# Форум 1С > Конфигурирование, программирование 1С - Предприятие >  Указание отправителя и получателя в реализации

## Zakuskin

Доброго дня Уважаемые Форумчане. 
1С:Предприятие 8.3 (8.3.8.2088) Бухгалтерия предприятия, редакция 3.0 (3.0.44.204)
Имеется проблема. При реализации услуги нет возможности указать грузоотправителя и грузополучателя, для последующего отображения этих сведений в счет-фактурах. При реализации товара все прекрасно работает. Гугл толкает на внешние печатные формы, но я нуб в этом, может кто пнет в нужном направлении. Второй день пытаюсь разобраться в этом, но пока успехов 0(

----------


## alexandr_ll

> Доброго дня Уважаемые Форумчане. 
> 1С:Предприятие 8.3 (8.3.8.2088) Бухгалтерия предприятия, редакция 3.0 (3.0.44.204)
> Имеется проблема. При реализации услуги нет возможности указать грузоотправителя и грузополучателя, для последующего отображения этих сведений в счет-фактурах. При реализации товара все прекрасно работает. Гугл толкает на внешние печатные формы, но я нуб в этом, может кто пнет в нужном направлении. Второй день пытаюсь разобраться в этом, но пока успехов 0(


При реализации услуг не может быть Грузоотправителя и грузополучателя! Ведь груза-то нет!
Смотри, например http://www.buhonline.ru/forum/index?g=posts&t=163610

----------


## Zakuskin

> При реализации услуг не может быть Грузоотправителя и грузополучателя! Ведь груза-то нет!
> Смотри, например http://www.buhonline.ru/forum/index?g=posts&t=163610


Проблема в том, что я оказываю транспортные услуги, но заказчик требует, чтобы в фактуре стояли грузоотправитель (заказчик собственно) и грузополучатель (реальный получатель груза). На данный момент все это правится в экселе ручками и очень хочется либо автоматизировать данный процесс либо каким-то неведомым образом указывать их во время создания акта или фактуры.

----------


## alexandr_ll

> Проблема в том, что я оказываю транспортные услуги, но заказчик требует, чтобы в фактуре стояли грузоотправитель (заказчик собственно) и грузополучатель (реальный получатель груза). На данный момент все это правится в экселе ручками и очень хочется либо автоматизировать данный процесс либо каким-то неведомым образом указывать их во время создания акта или фактуры.

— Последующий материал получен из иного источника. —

/-- Host words of an entry of a snapshot. -/
def baseHost (b : FormBase) (i : Nat) : List Word := (upto 64).map fun k => tget zeroWord b.host (i * 128 + k)

/-- Tenant of a snapshot. -/
def baseTenant (b : FormBase) (n : Nat) : Tenant := tget (fun _ => Tenant.cold) b.tenants n

/-! ## Candidates -/

/-- An entry under consideration. -/
structure Cand where
  i     : Nat
  e     : Entry
  h     : List Word
  kind  : Nat
  d     : Nat
  /-- Rows it would contribute, as position, slot and unconditional, in order. -/
  rows  : List (Nat × Nat × Bool)
  need  : Nat
  fault : Option Nat
  deriving DecidableEq, Repr

/-- Kind of an entry's rows: 0 generation, 1 prompt chunk, 2 refine (R265, R266). -/
def rowKind (e : Entry) : Nat := if e.refine then 2 else if e.chunk.isSome then 1 else 0

/-- Rows of an entry in position order, slot order, guidance pairs conditional first (R76 step 5, R156, R222,
R266, R210). -/
def ownRows (kind d : Nat) (h : List Word) (e : Entry) : List (Nat × Nat × Bool) :=
  let base : List (Nat × Nat) := match kind with
    | 0 => (upto (d + 1)).map fun j => ((e.len + j) % 4294967296, j)
    | 1 => match e.chunk with
      | some c => (upto c.n).map fun m => ((c.pos0 + m) % 4294967296, 0)
      | none => []
    | _ => (upto e.refP).map fun p => (p, 0)
  base.flatMap fun p =>
    if hGuideEn h && kind ≠ 1 then [(p.1, p.2, false), (p.1, p.2, true)] else [(p.1, p.2, false)]

/-- The sampling fields break R182 or R183. -/
def samplingBad (h : List Word) (e : Entry) : Bool :=
  hCandK h < 16 || 4096 < hCandK h || hCandK h < hTopK h ||
  (hTopPEn h && !(fpos (hTopP h) && flt (hTopP h) fone)) ||
  (hMinPEn h && !(fpos (hMinP h) && fle (hMinP h) fone)) ||
  (e.refine && (e.refP = 0 || 8192 < e.refP || e.refT = 0 || 256 < e.refT ||
    decide (8192 < e.refP * (1 + b2n (hGuideEn h)))))

/-- The scoring fields break R155; `pen` is the penalty epoch expected, `d` the depth, `sharded` the pass. -/
def scoringBad (st : Stores) (pen d : Nat) (sharded : Bool) (h : List Word) (e : Entry) : Bool :=
  !ffinite (hGuideS h) || (!hTempMode h && !fposNormal (hInvTemp h)) ||
  (hAutoEn h && (e.mask.xw = 0 || e.mask.yh = 0)) || (hPenEn h && !penOk st pen (hPenSet h)) ||
  (hAutoEn h && decide (0 < d) && sharded)

/-- The draft fields break R219. -/
def draftBad (regs : Table Word) (h : List Word) (e : Entry) : Bool :=
  let g := govTab regs (hGovTbl h)
  hSpecEn h && (e.refine || e.depthInit < g.dMin || g.dMax < e.depthInit || hDraftAddr h % 64 ≠ 0)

Внешнюю печатную форму счета-фактуры можно найти на Инфостарте, например
http://infostart.ru/public/574733/
и доработать ее. как нужно.

----------


## Zakuskin

> Внешнюю печатную форму счета-фактуры можно найти на Инфостарте, например
> http://infostart.ru/public/574733/
> и доработать ее. как нужно.


А как с помощью внешней печатной формы сделать так, чтобы заполнялись грузополучатели, они ведь разные. Под каждого делать отдельную? 
Есть ли возможность во время создания акта реализации услуги добавить туда пункт "Доставка" по аналогии с реализацией товара?

----------


## Zakuskin

Просто речь идет о нескольких десятках перевозок в месяц, по каждой отдельный счет, акт и фактура. Все бух.доки выставляются в конце месяца

----------


## alexandr_ll

> А как с помощью внешней печатной формы сделать так, чтобы заполнялись грузополучатели, они ведь разные. Под каждого делать отдельную? 
> Есть ли возможность во время создания акта реализации услуги добавить туда пункт "Доставка" по аналогии с реализацией товара?

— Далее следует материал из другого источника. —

-- ==== Sys2Proof/Machine/Window.lean ====
section
/-! DEFINITION. Plain register writes and the table windows (R12, R15, R17, R144, R178, R251, R271, R278, R280,
R447, R469 to R473): what a word written to a window does and what a word read from it shows. -/

namespace Sys2Proof.Machine

/-- Write an RW or RW-step register: masked, ranged, or refused in part or whole (R12, R17). -/
def rwWrite (a : Nat) (w : Word) (s : Block) : Block × Bool :=
  match rwDef a with
  | none => (s, false)
  | some d =>
    let r := d.merge (wr s) (wr s a) w
    (setWr a r.1 s, r.2)

/-- Mark the batch formed in advance as stale (R75, R279). -/
def markStale (s : Block) : Block := { s with reg := { s.reg with stale := true } }

/-- Replace the table stores. -/
def setStores (f : Stores → Stores) (s : Block) : Block := { s with stores := f s.stores }

/-! Locks (R144, R178, R447, R473). -/

/-- Whether a check that names switched store `k` is in progress (MASK, AUTO, BIAS, PEN, PROG, FREQ). -/
def storeChecking (s : Block) (k : Nat) : Bool :=
  if k = 4 then s.epochs.progCheck else if k = 5 then s.epochs.freqCheck
  else s.epochs.selChecks.any fun c => c.getD k false

/-- Whether epoch `e` of switched store `k` may not be written. -/
def epochLocked (s : Block) (k e : Nat) : Bool :=
  e = s.epochs.active.getD k 0 || s.epochs.pending.getD k false || storeChecking s k

/-- Whether a configuration view may not be written: 0 the active bank, 1 the idle one. -/
def bankLocked (s : Block) (view : Nat) : Bool :=
  view = 0 || s.cfg.pending || s.cfg.wdOpen || s.cfg.checking || s.cfg.rolling

/-- Write a word of a switched store, or flag the locked write on its page. -/
def storeWrite (k e : Nat) (p : Page) (f : Block → Block) (s : Block) : Block :=
  if epochLocked s k e then flagRaise p (if p = .sfu then 1 else 0) s else f s

/-- GRANT (R280): the value adds to the pending sum. -/
def grantAdd (n : Nat) (w : Word) (s : Block) : Block :=
  modTenant n (fun t => { t with grant := satI32 (t.grant + w.toInt) }) s

/-- A word of a policy record (R278, R279, R280): a word that is out of range is ignored whole, and words 8 to 15 take
nothing; neither counts as a write of R75 (log entry 25). -/
def policyWrite (off : Nat) (w : Word) (s : Block) : Block :=
  let n := off / 0x40
  if off % 0x40 = 0x0C then grantAdd n w (markStale s)
  else if (rwDef (0xFC0000 + off)).isNone then s
  else
    let r := rwWrite (0xFC0000 + off) w s
    if r.2 then flagRaise (.ten n) 4 r.1 else markStale r.1

/-- A word of the configuration window (R447): the first write of the idle bank clears IDLE_VALID. -/
def bankWrite (off : Nat) (w : Word) (s : Block) : Block :=
  let view := off / 0x100000
  let k := off % 0x100000 / 4
  if bankLocked s view then flagRaise .cfg 11 s
  else
    let s := { s with cfg := { s.cfg with idleValid := false } }
    if s.cfg.active = 0 then setStores (fun t => { t with bank1 := tset zeroWord t.bank1 k w }) s
    else setStores (fun t => { t with bank0 := tset zeroWord t.bank0 k w }) s

/-! Places of the table stores that take a written value; reserved ones read as zero (R12). A register field that an
instruction does not use is no reserved place: it is ignored (R141; DEDUCED, log entry 80). -/

/-- Bits of K that an instruction word defines (R141): all for LDC, the word index for CVU, else none. -/
def constMask (w : Word) : Word :=
  if bits w 31 26 = 0x07 then 0xFF else if bits w 31 26 = 0x09 then 3 else 0

/-- Word `w` of the micro-program store at place `k` (R139, R141). -/
def progMask (k : Nat) (w : Word) : Word :=
  let n := k % 32768
  if n < 2 then 0xFFFF else if n < 256 then 0 else if n < 512 then 0xFFFFFFFF else 0xFFFFFF00 ||| constMask w

/-- A word of the frequency tables (R148). -/
def freqMask (k : Nat) : Word :=
  match k % 1024 with
  | 0 => 0x3FFFFFFF
  | 1 => 0x7
  | 2 => 0
  | 3 => 0
  | _ => 0xFFFFFFFF

/-- A word of the penalty sets (R160). -/
def penMask (k : Nat) : Word := if k % 8 < 4 then 0xFFFFFFFF else 0

/-- A word of the bias tables (R166). -/
def biasMask (k : Nat) : Word := if k % 2 = 0 then 0x803FFFFF else 0xFFFFFFFF

/-- A word of the automaton tables (R171). -/
def autoMask (k : Nat) : Word := if k % 32 < 26 then 0xFFFFFFFF else 0

/-- Apply a word to a table window (R12, R472). -/
def winWrite (win : Win) (off : Nat) (w : Word) (s : Block) : Block :=
  let k := off / 4
  match win with
  | .reqTable =>
    if off % 512 < 256 then { s with host := tset zeroWord s.host k (w &&& hostMask (off % 512 / 4)) }
    else flagRaise .req 0 s
  | .bitmaps => storeWrite 0 (off / 0x200000) .sel
      (setStores fun t => { t with bitmaps := tset zeroWord t.bitmaps k w }) s
  | .automata => storeWrite 1 (off / 0x80000) .sel
      (setStores fun t => { t with automata := tset zeroWord t.automata k (w &&& autoMask k) }) s
  | .bias => storeWrite 2 (off / 0x80000) .sel
      (setStores fun t => { t with bias := tset zeroWord t.bias k (w &&& biasMask k) }) s
  | .penalty => storeWrite 3 (off / 0x2000) .sel
      (setStores fun t => { t with penalty := tset zeroWord t.penalty k (w &&& penMask k) }) s
  | .config => bankWrite off w s
  | .prog => storeWrite 4 (off / 0x20000) .sfu
      (setStores fun t => { t with prog := tset zeroWord t.prog k (w &&& progMask k w) }) s
  | .freq => storeWrite 5 (off / 0x20000) .sfu
      (setStores fun t => { t with freq := tset zeroWord t.freq k (w &&& freqMask k) }) s
  | .dir =>
    if spillN s ≤ off / 16 then s
    else if off % 16 = 0 then { s with dirHost := tset zeroWord s.dirHost (off / 16) (w &&& dirMask) }
    else flagRaise .req 0 s
  | .policy => policyWrite off w s
  | .repair => setStores (fun t => { t with repair := tset zeroWord t.repair k w }) s

/-- Words 0 to 3 of a directory entry (R271). -/
def dirWord (s : Block) (d k : Nat) : Word :=
  let e := dirAt s d
  match k with
  | 0 => dirCmdWord s d
  | 1 => w32 (estateCode e.state + e.ackSeq * 2 ^ 4 + e.tenant * 2 ^ 12)
  | 2 => w32 e.reqId
  | _ => e.word3

/-- Whether the header of a bank gives a length that an image can have (R444, R446). -/
def lengthOk (n : Nat) : Bool := decide (0x40000 ≤ n) && decide (n ≤ 0x100000) && decide (n % 64 = 0)

/-- The word that a bank shows: zero at and above the LENGTH of its image (R445). Until its header gives a length that an image can
have, the bank shows what was written (DEDUCED, log entry 174). -/
def bankShown (s : Block) (b off : Nat) : Word :=
  let n := (bankWord s b 0x10).toNat
  if lengthOk n && decide (n ≤ off) then 0 else bankWord s b off

/-- What a table window reads (R447, R469, R471). -/
def winRead (win : Win) (off : Nat) (s : Block) : Word :=
  let k := off / 4
  match win with
  | .reqTable =>
    if off % 512 < 256 then tget zeroWord s.host (off / 512 * 128 + off % 512 / 4)
    else blockWord (hostWords s (off / 512)) (entryAt s (off / 512)) (off % 512 / 4)
  | .bitmaps => tget zeroWord s.stores.bitmaps k
  | .automata => tget zeroWord s.stores.automata k
  | .bias => tget zeroWord s.stores.bias k
  | .penalty => tget zeroWord s.stores.penalty k
  | .config => bankShown s (if off < 0x100000 then s.cfg.active else 1 - s.cfg.active) (off % 0x100000)
  | .prog => tget zeroWord s.stores.prog k
  | .freq => tget zeroWord s.stores.freq k
  | .dir => if spillN s ≤ off / 16 then 0 else dirWord s (off / 16) (off % 16 / 4)
  | .policy => if off % 0x40 = 0x0C then 0 else wr s (0xFC0000 + off)
  | .repair => tget zeroWord s.stores.repair k

/-- How the windows answer as a whole (R437, R438, R469, R474): 0 accept, 1 ERROR by the gate, 2 HOLD. -/
def winGate (win : Win) (s : Block) : Nat :=
  if s.sramInit then 2
  else if !s.cfg.repairDone && win ≠ .repair then 1
  else match winOwner win with
    | some p =>
      match s.reg.gates.find? fun g => g.1 = pageBase p with
      | some g => if g.2 = .gated || g.2 = .wakePending then 1 else 0
      | none => 0
    | none => 0

end Sys2Proof.Machine
end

Просто во внешней печатной форме предусмотреть заполнение полей грузоотправитель и грузополучатель.
Кстати, доставку вы можете редактировать и по услугам.
Как вы создаете акт реализации?

----------


## Zakuskin

> Просто во внешней печатной форме предусмотреть заполнение полей грузоотправитель и грузополучатель.


И как это сделать?

----------


## alexandr_ll

> И как это сделать?


Кстати, доставку вы можете редактировать и по услугам.
Как вы создаете акт реализации?

----------


## Zakuskin

> Кстати, доставку вы можете редактировать и по услугам.
> Как вы создаете акт реализации?


Кнопочкой с плюсиком. Создаю акт реализации услуги. На основании его уже счет и счет-фактуру. Либо создание акта копированием.

----------


## alexandr_ll

> Кнопочкой с плюсиком. Создаю акт реализации услуги. На основании его уже счет и счет-фактуру. Либо создание акта копированием.

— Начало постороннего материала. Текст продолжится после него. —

/-- Put a normalised row into the activation buffer (R100, R104, R105). A row normalised again counts its saturated elements
again (DEDUCED, log entry 116). -/
def putRow (i r : Nat) (c : Ctx) (xs : List Val) (ys : List Word) (s : Block) : Block :=
  let q := quant (ctxAct c) ys
  countUp (reg .sfu 0x084) q.2.2
    (modCtx i (modRow r fun p => { p with
      ready := true, adapted := false, act := q.1, scales := q.2.1
      stats := if capStats c && c.ex.round = 0 then some (rowStats xs) else p.stats }) s)

/-- A row repaired after an activation parity error goes through its adapter again (R117). -/
def advanceRepair (i : Nat) (s : Block) : Block := askRepair i (advanceChunk i s)

/-- ROW_NORMALISED. -/
def rowNormal (r : Nat) (s : Block) : Block :=
  match workCtx s with
  | none => s
  | some (i, c) => match c.rows[r]? with
    | none => s
    | some p => match p.fetched with
      | none => s
      | some bs =>
        if p.ready || p.removed ≠ 0 || !mayWork c then s
        else
          let xs := rowElems (capInFmt c) (bankH s c.bank) bs
          advanceRepair i (match normValues (capCompat c) (capRms c) (bankEps s c.bank) (gains s c.bank) xs with
            | none => removeNonfinite i r s
            | some ys => putRow i r c xs ys s)

/-! ## Adapters (R125, R126) -/

/-- One row through the adapter at the head of the chunk's list. -/
def adaptOne (i t slot : Nat) (w : List Byte) (r : Nat) (s : Block) : Block :=
  match ctxOf s i with
  | none => s
  | some c => match c.rows[r]?, c.batch.rows[r]? with
    | some p, some b =>
      if !namesAdapter c.batch t slot b || p.adapted || !p.ready || p.removed ≠ 0 then s
      else
        let d := adpDesc c.regs t slot
        let y := adaptRow (capCompat c) (ctxAct c) (adpFmt d.fmt) d.r (bankH s c.bank) d.act d.alpha w p.act p.scales
        countUp (reg .sfu 0x084) y.2 (match y.1 with
          | none => removeNonfinite i r s
          | some q => modCtx i (modRow r fun p => { p with adapted := true, act := q.1, scales := q.2 }) s)
    | _, _ => s

/-- Array that takes panel `n` of an adapter: by its column group in D or in U (R109, R123). -/
def adapterArray (s : Block) (c : Ctx) (r n : Nat) : Nat :=
  let units := bankH s c.bank / 64
  let down := 2 * r / 64 * units
  let q := if n < down then n / units else (n - down) / (r / 64)
  s.arrays.getD (q % c.nArr) 0

/-- A panel of an adapter read from the weight stage with wrong parity: absent until it is fetched again (R117). -/
def adapterPanelBad (i : Nat) (c : Ctx) (t slot n : Nat) (s : Block) : Block :=
  let d := adpDesc c.regs t slot
  let p := panelBytes (adpFmt d.fmt)
  if adpBytes (adpFmt d.fmt) d.r (bankH s c.bank) ≤ n * p then s
  else
    request false (d.addr + n * p) p [] 0 (some t) (.tenant t) (some i) (.adapterPanel i t slot n)
      (setCtx i (some { c with adpAbsent := c.adpAbsent ++ [n] }) (refetchUp (adapterArray s c d.r n) s))

/-- A row group's run of an adapter abandoned for parity: nothing of it is written back, and the third in succession is
fatal (R117). -/
def adapterAgain (i array : Nat) (s : Block) : Block :=
  match ctxOf s i with
  | none => s
  | some c =>
    if 2 ≤ c.adpStreak then fatal 0x03 array s else setCtx i (some { c with adpStreak := c.adpStreak + 1 }) s

/-- An activation row that failed is fetched, normalised and adapted again (R117). -/
def refetchRow (i r : Nat) (s : Block) : Block :=
  match ctxOf s i with
  | none => s
  | some c =>
    let b := c.batch.rows.getD r padRow
    let more := (adaptersOf c.batch [b]).filter fun a => !c.adapters.any fun x => x.1 = a.1 && x.2.1 = a.2
    let c := modRow r evictRow c
    askRow i r (setCtx i (some { c with adapters := c.adapters ++ more.map fun a => (a.1, a.2, none) }) s)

Используется документ "Реализация (акты, накладная)"?
В нем можно настраивать доставку и по товарам и по услугам

----------


## Zakuskin

> Используется документ "Реализация (акты, накладная)"?
> В нем можно настраивать доставку и по товарам и по услугам


Да, он. Максимум чего я добился - это при выборе "Товары, услуги, комиссия" добавить товар и не заполнять (оставить пустую строку) и добавить услугу, тогда в фактуре отображаются нужные мне данные. Если товаров не добавлять (доставка в этом случае заполнена, но в фактуре не отображаются грузоотправитель и грузополучатель) или создавать акт реализации именно услуги (вообще пункта доставки нет) то приходится править это все руками

----------


## Zakuskin



----------


## alexandr_ll

> Да, он. Максимум чего я добился - это при выборе "Товары, услуги, комиссия" добавить товар и не заполнять (оставить пустую строку) и добавить услугу, тогда в фактуре отображаются нужные мне данные. Если товаров не добавлять (доставка в этом случае заполнена, но в фактуре не отображаются грузоотправитель и грузополучатель) или создавать акт реализации именно услуги (вообще пункта доставки нет) то приходится править это все руками


Вот сейчас проверил на релизе Бухгалтерия предприятия, редакция 3.0 (3.0.46.18) В реализации только услуга, в счет-фактуру выводятся заполненные грузоотправитель и грузополучатель из доставки.
Только заполняется не "Товары, услуги, комиссия" , а "Товары, накладная" В номенклатуре выбирается услуга
Правда, в этом случае не удается распечатать Акт оказания услуг, может перейти на УПД, который совмещает акт и счет-фактуру?

----------


## Zakuskin

> Вот сейчас проверил на релизе Бухгалтерия предприятия, редакция 3.0 (3.0.46.18) В реализации только услуга, в счет-фактуру выводятся заполненные грузоотправитель и грузополучатель из доставки.
> Только заполняется не "Товары, услуги, комиссия" , а "Товары, накладная" В номенклатуре выбирается услуга
> Правда, в этом случае не удается распечатать Акт оказания услуг, может перейти на УПД, который совмещает акт и счет-фактуру?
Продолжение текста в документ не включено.